Before discussing prospect theory, I need to introduce two concepts: loss aversion and diminishing marginal utility (“utility” means satisfaction from a good). Loss aversion is the notion that most people generally prefer to avoid a loss than receive an equivalent amount. Said another way, the pain of losing X (say, $50) is greater than the benefit of gaining X (e.g. it’s better to not lose $50 than to gain $50). Diminishing marginal utility suggests that the first unit of a good (such as the first dollar gained) gives you the greatest utility, and the utility from each subsequent unit you receive diminishes. This explains why getting $10,000 is not twice as good as getting $5,000, or losing $100 is not twice as bad as losing $50.

Prospect theory applies loss aversion and diminishing utility to decisions where the outcomes are probabilistic. It suggests that when making a decision with multiple steps, we don’t consider the cumulative impact of each choice (i.e. +$50) but consider each action in series (i.e. +$100, -$50), evaluate the emotional impact of each, and then sum the result. We don’t say, “Gaining $50 gives me five units of happiness,” we say, “Gaining $100 gives me nine units of happiness (because of diminishing utility), and losing $50 takes away six units of happiness (because of loss aversion), so that would leave me with three units of happiness.” Obviously, this is a simplification, but you get the idea. It’s irrational.



Here are a few examples of prospect theory.

Tax brackets: People exhibit a reluctance to earn more money when it would push them into the next tax bracket, despite the fact they would earn more money overall. Perhaps the loss felt by the extra tax is muting the benefit that would be felt from the extra income.

The disposition effect: This is when people hold on to stocks that have lost value for too long or are too eager to sell stocks that have risen in value. It’s a problem because the desire to sell or buy is based on the purchase, but that shouldn’t be a consideration: If you think the stock will rise, keep it; if you think it will fall, sell it. Prospect theory and loss aversion make the purchase price a false consideration.

Taxi drivers: Studies suggest that New York taxi drivers use “daily income targets” to determine when to stop work each day. This leads to irrational behavior: On the busiest days, this target is reached quicker, which leads to them stopping work earlier, which doesn’t make sense from the point of view of traditional economics. “Prospect theory can explain this irrational behavior: Failing to achieve the daily income target feels like incurring a loss, so drivers put in longer hours to avoid it, and beating the target feels like a win, so once they have done that, there is less incentive to keep working.”

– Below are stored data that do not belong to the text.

-- ==== Sys2Proof/Laws/Exec.lean ====
section
/-! SUPPORT. What each shared operation of the meanings does, said once: how it completes, when it raises, and what it
can change. Statements about instructions cite these and unfold no operation. -/

namespace Sys2Proof.Machine

/-! ## The end of an instruction -/

@[simp] theorem complete_ok (s : State) (v : Unit) (u : State) : complete s (.ok v u) = .next u.retire := rfl
@[simp] theorem complete_raise (s : State) (e : Exception) (u : State) :
    complete s (.raise e u) = .next (takeException e s.pc u) := rfl
@[simp] theorem complete_refuse (s : State) (r : Refusal) : complete s (.refuse r) = .refused r := rfl

/-- A next state is a retired one or trap entry. -/
theorem complete_next {s t : State} {r : Result Unit} (h : complete s r = .next t) :
    (∃ u, r = .ok () u ∧ t = u.retire) ∨ ∃ e u, r = .raise e u ∧ t = takeException e s.pc u := by
  cases r with
  | ok v u => cases h; exact .inl ⟨u, rfl, rfl⟩
  | raise e u => cases h; exact .inr ⟨e, u, rfl, rfl⟩
  | refuse r => cases h

/-- A handler that raises with nothing changed traps. -/
theorem complete_traps (s : State) (e : Exception) : Traps (complete s (.raise e s)) s e := rfl

/-! ## Retiring -/

theorem State.sameCsrs_retire (s : State) : SameCsrs s s.retire := fun _ h h' => s.csrAt_retire h h'

/-- Retiring a state with the counter and the flag of `s` steps the counter of `s` (R58). -/
theorem counterStepped_of_eq {s u : State} (hc : u.csr = s.csr) (hj : u.justLoaded = s.justLoaded) :
    CounterStepped s u.retire := by
  have hrc : u.retireCount = s.retireCount := by simp [State.retireCount, State.csrAt, hc]
  have := u.counterStepped_retire
  unfold CounterStepped at *
  rwa [hrc, hj] at this

/-- Retiring a state that has the CSRs, the flag, the mode and the pc of the one the instruction began in. -/
theorem retires_of_ok {s u : State} {pc' : Word} (hc : u.csr = s.csr) (hj : u.justLoaded = s.justLoaded)
    (hp : u.priv = s.priv) (hm : u.params = s.params) (hpc : u.pc + 4#32 = pc') {r : Result Unit}
    (h : r = .ok () u) : Retires (complete s r) s u.retire pc' := by
  have hcs : ∀ i, u.csrAt i = s.csrAt i := fun i => by simp [State.csrAt, hc]
  exact ⟨by rw [h]; rfl, by simpa using hpc, counterStepped_of_eq hc hj,
    fun i h1 h2 => (u.csrAt_retire h1 h2).trans (hcs i), by simpa using hp, by simpa using hm⟩

/-- Writing one register and, it may be, the pc, and retiring. -/
theorem completesWith_of_ok {s : State} (rd : RegIdx) (v a : Word) :
    CompletesWith (complete s (.ok () ((s.writeReg rd v).setPc a))) s rd v (a + 4#32) := by
  have h := retires_of_ok (s := s) (u := (s.writeReg rd v).setPc a) (pc' := a + 4#32) rfl rfl rfl rfl rfl rfl
  exact ⟨_, h.1, fun r => by simp [State.readReg_writeReg], h.2.1, h.2.2.1, h.2.2.2.1, h.2.2.2.2, by simp,
    fun b => by simp, by simp [SameDevice]⟩

theorem CompletesWith.of_eq {o : Host.Outcome State Fault Refusal} {s : State} {rd : RegIdx} {v v' pc pc' : Word}
    (h : CompletesWith o s rd v pc) (hv : v = v') (hpc : pc = pc') : CompletesWith o s rd v' pc' := hv ▸ hpc ▸ h

/-- A handler that ends with memory, the reservation and the device changed, and one register written. -/
theorem retires_of_access {s u : State} (hu : AccessChange s u) {rd : RegIdx} {v : Word} {r : Result Unit}
    (h : r = .ok () (u.writeReg rd v)) :
    Retires (complete s r) s (u.writeReg rd v).retire (s.pc + 4#32) ∧ WritesReg rd v s (u.writeReg rd v).retire := by
  have f := hu.fields
  exact ⟨retires_of_ok (u := u.writeReg rd v) f.2.2.2.1 f.2.2.2.2.1 f.2.2.1 f.2.2.2.2.2 (by simp [f.2.1]) h,
    fun q => by simp [State.readReg_writeReg, hu.readReg]⟩

/-- The same with no register written. -/
theorem retires_of_access_only {s u : State} (hu : AccessChange s u) {r : Result Unit} (h : r = .ok () u) :
    Retires (complete s r) s u.retire (s.pc + 4#32) ∧ SameRegs s u.retire := by
  have f := hu.fields
  exact ⟨retires_of_ok f.2.2.2.1 f.2.2.2.2.1 f.2.2.1 f.2.2.2.2.2 (by simp [f.2.1]) h, fun q => by simp [hu.readReg]⟩

/-! ## The shared operations of the integer, load and store, and control families -/

theorem writeResult_completes (rd : RegIdx) (v : Word) (s : State) :
    CompletesWith (writeResult rd v s) s rd v (s.pc + 4#32) := completesWith_of_ok rd v s.pc

theorem regImm_completes (f : Word → Word → Word) (rd rs1 : RegIdx) (imm : BitVec 12) (s : State) :
    CompletesWith (regImm f rd rs1 imm s) s rd (f (s.readReg rs1) (immI imm)) (s.pc + 4#32) :=
  writeResult_completes rd _ s

theorem regShamt_completes (f : Word → Nat → Word) (rd rs1 : RegIdx) (shamt : BitVec 5) (s : State) :
    CompletesWith (regShamt f rd rs1 shamt s) s rd (f (s.readReg rs1) shamt.toNat) (s.pc + 4#32) :=
  writeResult_completes rd _ s

theorem regReg_completes (f : Word → Word → Word) (rd rs1 rs2 : RegIdx) (s : State) :
    CompletesWith (regReg f rd rs1 rs2 s) s rd (f (s.readReg rs1) (s.readReg rs2)) (s.pc + 4#32) :=
  writeResult_completes rd _ s

/-- A no-op retires and writes nothing. -/
theorem noop_completes (s : State) : CompletesWith (complete s (.ok () s)) s 0#5 0#32 (s.pc + 4#32) :=
  completesWith_of_ok 0#5 0#32 s.pc

/-- A branch goes to its target or on, and writes nothing. -/
theorem branch_completes (condition : Word → Word → Bool) (rs1 rs2 : RegIdx) (imm : BitVec 13) (s : State) :
    CompletesWith (branch condition rs1 rs2 imm s) s 0#5 0#32
      (if condition (s.readReg rs1) (s.readReg rs2) = true then s.pc + imm.signExtend 32 else s.pc + 4#32) := by
  unfold branch
  split
  · have h := completesWith_of_ok (s := s) 0#5 0#32 (s.pc + immB imm - 4#32)
    rw [BitVec.sub_add_cancel] at h; exact h
  · exact noop_completes s

theorem jumpAndLink_completes {target : Word} (h : aligned4 target = true) (rd : RegIdx) (s : State) :
    CompletesWith (jumpAndLink rd target s) s rd (s.pc + 4#32) target := by
  unfold jumpAndLink
  rw [if_neg (by simp [h])]
  have h := completesWith_of_ok (s := s) rd (s.pc + 4#32) (target - 4#32)
  rw [BitVec.sub_add_cancel] at h; exact h

theorem jumpAndLink_traps {target : Word} (h : aligned4 target = false) (rd : RegIdx) (s : State) :
    Traps (jumpAndLink rd target s) s .instructionAddressMisaligned := by
  unfold jumpAndLink; rw [if_pos h]; rfl

/-- A load whose read changes nothing: its value, extended, in `x[rd]`. -/
theorem load_completes {α : Type} {access : Word → State → Result α} {extend : α → Word} {rd rs1 : RegIdx}
    {imm : BitVec 12} {s : State} {v : α} (h : access (loadAddress s rs1 imm) s = .ok v s) :
    CompletesWith (load access extend rd rs1 imm s) s rd (extend v) (s.pc + 4#32) := by
  unfold load; rw [h]; exact writeResult_completes rd _ s

/-- A load whose read the device may have seen. -/
theorem load_retires {α : Type} {access : Word → State → Result α} {extend : α → Word} {rd rs1 : RegIdx}
    {imm : BitVec 12} {s u : State} {v : α} (h : access (loadAddress s rs1 imm) s = .ok v u) (hu : ReadChange s u) :
    Retires (load access extend rd rs1 imm s) s (u.writeReg rd (extend v)).retire (s.pc + 4#32) ∧
      WritesReg rd (extend v) s (u.writeReg rd (extend v)).retire :=
  retires_of_access hu.access (by rw [h]; rfl)

theorem load_traps {α : Type} {access : Word → State → Result α} {extend : α → Word} {rd rs1 : RegIdx}
    {imm : BitVec 12} {s u : State} {e : Exception} (h : access (loadAddress s rs1 imm) s = .raise e u) :
    load access extend rd rs1 imm s = .next (takeException e s.pc u) := by
  unfold load; rw [h]; rfl

/-- A store that its access completes. -/
theorem store_retires {access : Word → Word → State → Result Unit} {rs1 rs2 : RegIdx} {imm : BitVec 12} {s u : State}
    (h : access (storeAddress s rs1 imm) (s.readReg rs2) s = .ok () u) (hu : WriteChange s u) :
    Retires (store access rs1 rs2 imm s) s u.retire (s.pc + 4#32) ∧ SameRegs s u.retire :=
  retires_of_access_only hu.access h

theorem store_traps {access : Word → Word → State → Result Unit} {rs1 rs2 : RegIdx} {imm : BitVec 12} {s u : State}
    {e : Exception} (h : access (storeAddress s rs1 imm) (s.readReg rs2) s = .raise e u) :
    store access rs1 rs2 imm s = .next (takeException e s.pc u) := by
  unfold store; rw [h]; rfl

/-! ## Atomics -/

/-- An AMO whose read and write complete, wherever. -/
theorem amo_eq {f : Word → Word → Word} {rd rs1 rs2 : RegIdx} {s u t : State} {old : Word}
    (hr : memReadWord (s.readReg rs1) s = .ok old u)
    (hw : memWriteWord (s.readReg rs1) (f old (s.readReg rs2)) u = .ok () t) :
    Retires (amo f rd rs1 rs2 s) s (t.writeReg rd old).retire (s.pc + 4#32) ∧
      WritesReg rd old s (t.writeReg rd old).retire := by
  have h1 := (memReadWord_leaves (s.readReg rs1) s).ok hr
  have h2 := (memWriteWord_leaves (s.readReg rs1) (f old (s.readReg rs2)) u).ok hw
  exact retires_of_access (h1.access.trans h2.access) (by rw [hr, Result.bind_ok, hw]; rfl)

/-- An AMO on a word in DRAM: the old word to `x[rd]`, the new one to memory. -/
theorem amo_retires {f : Word → Word → Word} {rd rs1 rs2 : RegIdx} {s : State} {v : Word}
    (h : aligned4 (s.readReg rs1) = true) (hd : regionOf (s.readReg rs1) = .dram)
    (hv : f (s.mem.wordAt (s.readReg rs1)) (s.readReg rs2) = v) :
    ∃ t, Retires (amo f rd rs1 rs2 s) s t (s.pc + 4#32) ∧ WritesReg rd (s.mem.wordAt (s.readReg rs1)) s t ∧
      StoresBytes (s.readReg rs1) [v.extractLsb' 0 8, v.extractLsb' 8 8, v.extractLsb' 16 8, v.extractLsb' 24 8] s t ∧
      SameDevice s t := by
  subst hv
  have hw := memWriteWord_dram h hd (f (s.mem.wordAt (s.readReg rs1)) (s.readReg rs2)) s
  have key := amo_eq (f := f) (rd := rd) (rs2 := rs2) (memReadWord_backed h (.inr hd) s) hw
  exact ⟨_, key.1, key.2, (storesBytes_four _ _ _ _ _ _).of_eq (State.retire_mem _) (State.retire_reservation _),
    by simp [SameDevice]⟩

theorem amo_traps_misaligned {f : Word → Word → Word} {rd rs1 rs2 : RegIdx} {s : State}
    (h : aligned4 (s.readReg rs1) = false) : Traps (amo f rd rs1 rs2 s) s .loadAddressMisaligned := by
  simp [amo, memReadWord_misaligned h, Traps]

theorem amo_traps_unmapped {f : Word → Word → Word} {rd rs1 rs2 : RegIdx} {s : State}
    (h : aligned4 (s.readReg rs1) = true) (hu : regionOf (s.readReg rs1) = .unmapped) :
    Traps (amo f rd rs1 rs2 s) s .loadAccessFault := by
  simp [amo, memReadWord_unmapped h hu, Traps]

theorem amo_traps_rom {f : Word → Word → Word} {rd rs1 rs2 : RegIdx} {s : State}
    (h : aligned4 (s.readReg rs1) = true) (hr : regionOf (s.readReg rs1) = .rom) :
    Traps (amo f rd rs1 rs2 s) s .storeAmoAccessFault := by
  simp [amo, memReadWord_backed h (.inl hr), memWriteWord_fault h (.inl hr), Traps]

theorem loadReserved_ok {rd rs1 : RegIdx} {s u : State} {w : Word} (h : memReadWord (s.readReg rs1) s = .ok w u) :
    loadReserved rd rs1 s = .ok () ((u.reserve (s.readReg rs1)).writeReg rd w) := by
  unfold loadReserved; rw [h]; rfl

theorem loadReserved_raise {rd rs1 : RegIdx} {s u : State} {e : Exception}
    (h : memReadWord (s.readReg rs1) s = .raise e u) : loadReserved rd rs1 s = .raise e u := by
  unfold loadReserved; rw [h]; rfl

/-- No matching reservation: 1, and the reservation is gone (R261). -/
theorem storeConditional_fails {rd rs1 rs2 : RegIdx} {s : State} (h : s.reservation ≠ some (s.readReg rs1)) :
    storeConditional rd rs1 rs2 s = .ok () (s.invalidateReservation.writeReg rd 1#32) := by
  unfold storeConditional; rw [if_neg (by simpa [State.isReserved] using h)]

theorem storeConditional_ok {rd rs1 rs2 : RegIdx} {s u : State} (h : s.reservation = some (s.readReg rs1))
    (hw : memWriteWord (s.readReg rs1) (s.readReg rs2) s = .ok () u) :
    storeConditional rd rs1 rs2 s = .ok () (u.invalidateReservation.writeReg rd 0#32) := by
  unfold storeConditional; rw [if_pos (by simp [State.isReserved, h]), hw]

theorem storeConditional_raise {rd rs1 rs2 : RegIdx} {s u : State} {e : Exception}
    (h : s.reservation = some (s.readReg rs1))
    (hw : memWriteWord (s.readReg rs1) (s.readReg rs2) s = .raise e u) :
    storeConditional rd rs1 rs2 s = .raise e u.invalidateReservation := by
  unfold storeConditional; rw [if_pos (by simp [State.isReserved, h]), hw]

/-! ## CSR accesses -/

/-- An allowed write form: the old word to `x[rd]`, the new one through the transforms. -/
theorem csrSwap_eq {rd : RegIdx} {csr : CsrIdx} {src : Word} {s : State} (h : csrTier csr ≤ s.priv.level)
    (h' : csrReadOnly csr = false) :
    csrSwap rd csr src s = .next (((s.csrWriteRaw csr src).writeReg rd (s.csrReadRaw csr)).retire) := by
  unfold csrSwap
  split
  · rename_i h0; subst h0; rw [csrWrite_ok h h']; rfl
  · simp [csrRead_ok h, csrWrite_ok h h']

theorem csrSwap_traps {rd : RegIdx} {csr : CsrIdx} {src : Word} {s : State}
    (h : s.priv.level < csrTier csr ∨ csrReadOnly csr = true) : Traps (csrSwap rd csr src s) s illegal := by
  unfold csrSwap
  split
  · rw [csrWrite_raise h]; rfl
  · by_cases ht : s.priv.level < csrTier csr
    · rw [csrRead_raise ht]; rfl
    · rw [csrRead_ok (by omega), Result.bind_ok, csrWrite_raise h]; rfl

/-- An allowed set or clear form that writes. -/
theorem csrModify_eq {f : Word → Word} {rd : RegIdx} {csr : CsrIdx} {s : State} (h : csrTier csr ≤ s.priv.level)
    (h' : csrReadOnly csr = false) :
    csrModify f false rd csr s =
      .next (((s.csrWriteRaw csr (f (s.csrReadRaw csr))).writeReg rd (s.csrReadRaw csr)).retire) := by
  simp [csrModify, csrRead_ok h, csrWrite_ok h h']

/-- An allowed set or clear form with a zero field: a read alone. -/
theorem csrModify_read {f : Word → Word} {rd : RegIdx} {csr : CsrIdx} {s : State} (h : csrTier csr ≤ s.priv.level) :
    csrModify f true rd csr s = .next ((s.writeReg rd (s.csrReadRaw csr)).retire) := by
  simp [csrModify, csrRead_ok h]

theorem csrModify_traps {f : Word → Word} {z : Bool} {rd : RegIdx} {csr : CsrIdx} {s : State}
    (h : s.priv.level < csrTier csr ∨ (csrReadOnly csr = true ∧ z = false)) :
    Traps (csrModify f z rd csr s) s illegal := by
  unfold csrModify
  by_cases ht : s.priv.level < csrTier csr
  · rw [csrRead_raise ht]; rfl
  · obtain ⟨hr, rfl⟩ := h.resolve_left ht
    rw [csrRead_ok (by omega), Result.bind_ok, if_neg (by decide), csrWrite_raise (.inr hr)]; rfl

/-! ## The return from an exception -/

theorem Priv.ofBits_bits (p : Priv) : Priv.ofBits p.bits = some p := by cases p <;> rfl

theorem Priv.bits_of_ofBits {b : BitVec 2} {p : Priv} (h : Priv.ofBits b = some p) : b = p.bits := by
  revert h; revert p; revert b; decide

/-- Below Machine mode the access to `mstatus` fails (R312, R39). -/
theorem returnFromException_below {s : State} (h : s.priv ≠ .machine) :
    returnFromException s = .raise illegal s := by
  have : s.priv.level < csrTier csrMstatus := by revert h; cases s.priv <;> decide
  simp [returnFromException, mstatusRef, this]

/-- In Machine mode, MPP naming a level (R312). -/
theorem returnFromException_machine {s : State} (h : s.priv = .machine) {p : Priv}
    (hp : getMpp (s.csrAt csrMstatus) = p.bits) :
    returnFromException s =
      .ok () (((s.csrWriteRaw csrMstatus (mstatusOnMret (s.csrAt csrMstatus))).setPriv p).jumpTo (s.csrAt csrMepc)) := by
  have ht : ¬ s.priv.level < csrTier csrMstatus := by rw [h]; decide
  simp [returnFromException, mstatusRef, ht, hp, Priv.ofBits_bits, State.csrAt_csrWriteRaw,
    show ¬ csrMepc = csrWriteTarget csrMstatus by decide]

theorem returnFromException_reserved {s : State} (h : s.priv = .machine) (hp : getMpp (s.csrAt csrMstatus) = 2#2) :
    returnFromException s = .refuse .mretReservedMpp := by
  have ht : ¬ s.priv.level < csrTier csrMstatus := by rw [h]; decide
  simp [returnFromException, mstatusRef, ht, hp, show Priv.ofBits 2#2 = none from rfl]

end Sys2Proof.Machine
end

There is a concept called hedonic framing that can be used to counter prospect theory. It’s all about changing how you view the outcomes of the decision (and we will talk more about framing tomorrow). Follow these cues when you face a decision with a series of gains and losses, so you can take control of your tendency to act in accordance with prospect theory:

1. Combine the losses into one big loss (to take advantage of diminishing negative utility).

2. Separate the gains into individual, smaller wins (to prevent diminishing returns from taking away some of your benefits).

3. Merge smaller losses with larger gains (to offset loss aversion).

4. Consider small gains separately from larger losses (you’re happier to get a small gain than to reduce a large loss).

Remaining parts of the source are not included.